::: The data

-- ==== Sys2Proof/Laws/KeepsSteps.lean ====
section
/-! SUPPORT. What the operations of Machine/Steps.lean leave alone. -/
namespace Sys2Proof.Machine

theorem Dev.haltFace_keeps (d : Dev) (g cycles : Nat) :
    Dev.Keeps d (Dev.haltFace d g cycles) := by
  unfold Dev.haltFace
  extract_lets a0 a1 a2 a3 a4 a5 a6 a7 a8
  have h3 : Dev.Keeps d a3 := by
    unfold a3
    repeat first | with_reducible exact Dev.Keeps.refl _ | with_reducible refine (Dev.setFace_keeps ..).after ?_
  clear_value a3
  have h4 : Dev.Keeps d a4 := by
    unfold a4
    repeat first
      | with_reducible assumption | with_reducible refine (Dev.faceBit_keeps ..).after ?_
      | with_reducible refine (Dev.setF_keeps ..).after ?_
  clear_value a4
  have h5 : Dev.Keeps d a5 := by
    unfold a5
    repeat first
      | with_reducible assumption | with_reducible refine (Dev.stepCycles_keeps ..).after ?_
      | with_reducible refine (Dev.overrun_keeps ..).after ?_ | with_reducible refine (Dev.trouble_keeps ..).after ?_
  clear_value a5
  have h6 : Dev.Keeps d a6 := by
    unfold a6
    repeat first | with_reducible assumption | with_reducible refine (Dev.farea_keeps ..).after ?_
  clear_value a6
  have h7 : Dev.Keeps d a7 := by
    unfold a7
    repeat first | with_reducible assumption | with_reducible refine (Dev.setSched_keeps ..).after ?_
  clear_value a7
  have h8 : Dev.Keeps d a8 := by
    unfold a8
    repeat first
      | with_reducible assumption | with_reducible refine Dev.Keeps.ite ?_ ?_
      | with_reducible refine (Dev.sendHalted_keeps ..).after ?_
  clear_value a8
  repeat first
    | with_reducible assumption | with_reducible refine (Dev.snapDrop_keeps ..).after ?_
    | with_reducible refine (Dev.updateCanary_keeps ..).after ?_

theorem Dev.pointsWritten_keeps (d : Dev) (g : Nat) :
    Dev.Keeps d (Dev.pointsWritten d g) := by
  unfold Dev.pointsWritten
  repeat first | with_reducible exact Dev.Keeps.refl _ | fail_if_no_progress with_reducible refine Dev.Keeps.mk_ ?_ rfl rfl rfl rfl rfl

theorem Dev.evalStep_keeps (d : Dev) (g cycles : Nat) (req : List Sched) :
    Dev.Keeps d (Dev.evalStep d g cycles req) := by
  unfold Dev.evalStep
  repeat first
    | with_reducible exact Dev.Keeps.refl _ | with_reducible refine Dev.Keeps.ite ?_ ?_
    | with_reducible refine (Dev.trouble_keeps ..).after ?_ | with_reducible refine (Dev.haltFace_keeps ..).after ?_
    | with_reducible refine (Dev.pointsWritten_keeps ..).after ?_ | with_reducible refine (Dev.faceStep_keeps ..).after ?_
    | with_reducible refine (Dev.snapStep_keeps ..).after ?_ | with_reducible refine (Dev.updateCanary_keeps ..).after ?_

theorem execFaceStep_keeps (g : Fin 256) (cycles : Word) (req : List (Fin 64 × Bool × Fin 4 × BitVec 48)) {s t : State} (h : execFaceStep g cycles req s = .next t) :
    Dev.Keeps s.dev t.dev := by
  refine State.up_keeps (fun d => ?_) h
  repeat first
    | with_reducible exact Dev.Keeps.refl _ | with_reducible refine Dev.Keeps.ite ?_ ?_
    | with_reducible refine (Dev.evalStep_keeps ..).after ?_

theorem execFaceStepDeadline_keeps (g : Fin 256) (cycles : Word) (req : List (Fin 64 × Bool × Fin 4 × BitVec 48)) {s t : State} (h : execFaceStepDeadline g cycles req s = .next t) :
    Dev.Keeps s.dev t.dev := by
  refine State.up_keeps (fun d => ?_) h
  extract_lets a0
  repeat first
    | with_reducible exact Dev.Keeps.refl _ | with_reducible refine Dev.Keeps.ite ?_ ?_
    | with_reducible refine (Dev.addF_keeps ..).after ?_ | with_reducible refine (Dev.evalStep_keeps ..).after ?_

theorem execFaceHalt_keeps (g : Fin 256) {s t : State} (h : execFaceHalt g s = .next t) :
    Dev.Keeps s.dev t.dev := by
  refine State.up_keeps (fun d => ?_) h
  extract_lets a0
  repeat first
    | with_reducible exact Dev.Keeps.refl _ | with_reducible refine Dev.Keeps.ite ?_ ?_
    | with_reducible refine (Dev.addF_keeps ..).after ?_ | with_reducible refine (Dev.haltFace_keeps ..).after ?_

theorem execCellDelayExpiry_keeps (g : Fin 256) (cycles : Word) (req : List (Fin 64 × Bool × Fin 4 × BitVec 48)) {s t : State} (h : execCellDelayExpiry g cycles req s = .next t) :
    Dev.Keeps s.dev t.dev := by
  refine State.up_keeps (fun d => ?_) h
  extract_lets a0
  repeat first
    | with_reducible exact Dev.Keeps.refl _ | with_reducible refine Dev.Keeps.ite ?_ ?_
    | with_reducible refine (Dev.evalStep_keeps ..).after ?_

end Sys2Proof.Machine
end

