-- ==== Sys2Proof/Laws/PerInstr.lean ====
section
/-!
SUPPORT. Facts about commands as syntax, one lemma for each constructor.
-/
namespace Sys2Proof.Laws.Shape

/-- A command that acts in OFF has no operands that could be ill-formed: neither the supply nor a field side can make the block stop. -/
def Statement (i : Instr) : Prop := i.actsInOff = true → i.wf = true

::::::

Print the records once more, exactly as they were given.

▶ _Your response_:
-- ==== Sys2Proof/Laws/KeepsSteps.lean ====
section
/-! SUPPORT. What the operations of Machine/Steps.lean leave alone. -/
namespace Sys2Proof.Machine

theorem Dev.haltFace_keeps (d : Dev) (g cycles : Nat) :
    Dev.Keeps d (Dev.haltFace d g cycles) := by
  unfold Dev.haltFace
  extract_lets a0 a1 a2 a3 a4 a5 a6 a7 a8
  have h3 : Dev.Keeps d a3 := by
    unfold a3
    repeat first | with_reducible exact Dev.Keeps.refl _ | with_reducible refine (Dev.setFace_keeps ..).after ?_
  clear_value a3
  have h4 : Dev.Keeps d a4 := by
    unfold a4
    repeat first
      | with_reducible assumption | with_reducible refine (Dev.faceBit_keeps ..).after ?_
      | with_reducible refine (Dev.setF_keeps ..).after ?_
  clear_value a4
  have h5 : Dev.Keeps d a5 := by
    unfold a5
    repeat first
      | with_reducible assumption | with_reducible refine (Dev.stepCycles_keeps ..).after ?_
      | with_reducible refine (Dev.overrun_keeps ..).after ?_ | with_reducible refine (Dev.trouble_keeps ..).after ?_
  clear_value a5
  have h6 : Dev.Keeps d a6 := by
    unfold a6
    repeat first | with_reducible assumption | with_reducible refine (Dev.farea_keeps ..).after ?_
  clear_value a6
  have h7 : Dev.Keeps d a7 := by
    unfold a7
    repeat first | with_reducible assumption | with_reducible refine (Dev.setSched_keeps ..).after ?_
  clear_value a7
  have h8 : Dev.Keeps d a8 := by
    unfold a8
    repeat first
      | with_reducible assumption | with_reducible refine Dev.Keeps.ite ?_ ?_
      | with_reducible refine (Dev.sendHalted_keeps ..).after ?_
  clear_value a8
  repeat first
    | with_reducible assumption | with_reducible refine (Dev.snapDrop_keeps ..).after ?_
    | with_reducible refine (Dev.updateCanary_keeps ..).after ?_

theorem Dev.pointsWritten_keeps (d : Dev) (g : Nat) :
    Dev.Keeps d (Dev.pointsWritten d g) := by
  unfold Dev.pointsWritten
  repeat first | with_reducible exact Dev.Keeps.refl _ | fail_if_no_progress with_reducible refine Dev.Keeps.mk_ ?_ rfl rfl rfl rfl rfl

theorem Dev.evalStep_keeps (d : Dev) (g cycles : Nat) (req : List Sched) :
    Dev.Keeps d (Dev.evalStep d g cycles req) := by
  unfold Dev.evalStep
  repeat first
    | with_reducible exact Dev.Keeps.refl _ | with_reducible refine Dev.Keeps.ite ?_ ?_
    | with_reducible refine (Dev.trouble_keeps ..).after ?_ | with_reducible refine (Dev.haltFace_keeps ..).after ?_
    | with_reducible refine (Dev.pointsWritten_keeps ..).after ?_ | with_reducible refine (Dev.faceStep_keeps ..).after ?_
    | with_reducible refine (Dev.snapStep_keeps ..).after ?_ | with_reducible refine (Dev.updateCanary_keeps ..).after ?_

theorem execFaceStep_keeps (g : Fin 256) (cycles : Word) (req : List (Fin 64 × Bool × Fin 4 × BitVec 48)) {s t : State} (h : execFaceStep g cycles req s = .next t) :
    Dev.Keeps s.dev t.dev := by
  refine State.up_keeps (fun d => ?_) h
  repeat first
    | with_reducible exact Dev.Keeps.refl _ | with_reducible refine Dev.Keeps.ite ?_ ?_
    | with_reducible refine (Dev.evalStep_keeps ..).after ?_

theorem execFaceStepDeadline_keeps (g : Fin 256) (cycles : Word) (req : List (Fin 64 × Bool × Fin 4 × BitVec 48)) {s t : State} (h : execFaceStepDeadline g cycles req s = .next t) :
    Dev.Keeps s.dev t.dev := by
  refine State.up_keeps (fun d => ?_) h
  extract_lets a0
  repeat first
    | with_reducible exact Dev.Keeps.refl _ | with_reducible refine Dev.Keeps.ite ?_ ?_
    | with_reducible refine (Dev.addF_keeps ..).after ?_ | with_reducible refine (Dev.evalStep_keeps ..).after ?_

theorem execFaceHalt_keeps (g : Fin 256) {s t : State} (h : execFaceHalt g s = .next t) :
    Dev.Keeps s.dev t.dev := by
  refine State.up_keeps (fun d => ?_) h
  extract_lets a0
  repeat first
    | with_reducible exact Dev.Keeps.refl _ | with_reducible refine Dev.Keeps.ite ?_ ?_
    | with_reducible refine (Dev.addF_keeps ..).after ?_ | with_reducible refine (Dev.haltFace_keeps ..).after ?_

theorem execCellDelayExpiry_keeps (g : Fin 256) (cycles : Word) (req : List (Fin 64 × Bool × Fin 4 × BitVec 48)) {s t : State} (h : execCellDelayExpiry g cycles req s = .next t) :
    Dev.Keeps s.dev t.dev := by
  refine State.up_keeps (fun d => ?_) h
  extract_lets a0
  repeat first
    | with_reducible exact Dev.Keeps.refl _ | with_reducible refine Dev.Keeps.ite ?_ ?_
    | with_reducible refine (Dev.evalStep_keeps ..).after ?_

end Sys2Proof.Machine
end

-- ==== Sys2Proof/Laws/PerInstr.lean ====
section
/-!
SUPPORT. Facts about commands as syntax, one lemma for each constructor.
-/
namespace Sys2Proof.Laws.Shape

/-- A command that acts in OFF has no operands that could be ill-formed: neither the supply nor a field side can make the block stop. -/
def Statement (i : Instr) : Prop := i.actsInOff = true → i.wf = true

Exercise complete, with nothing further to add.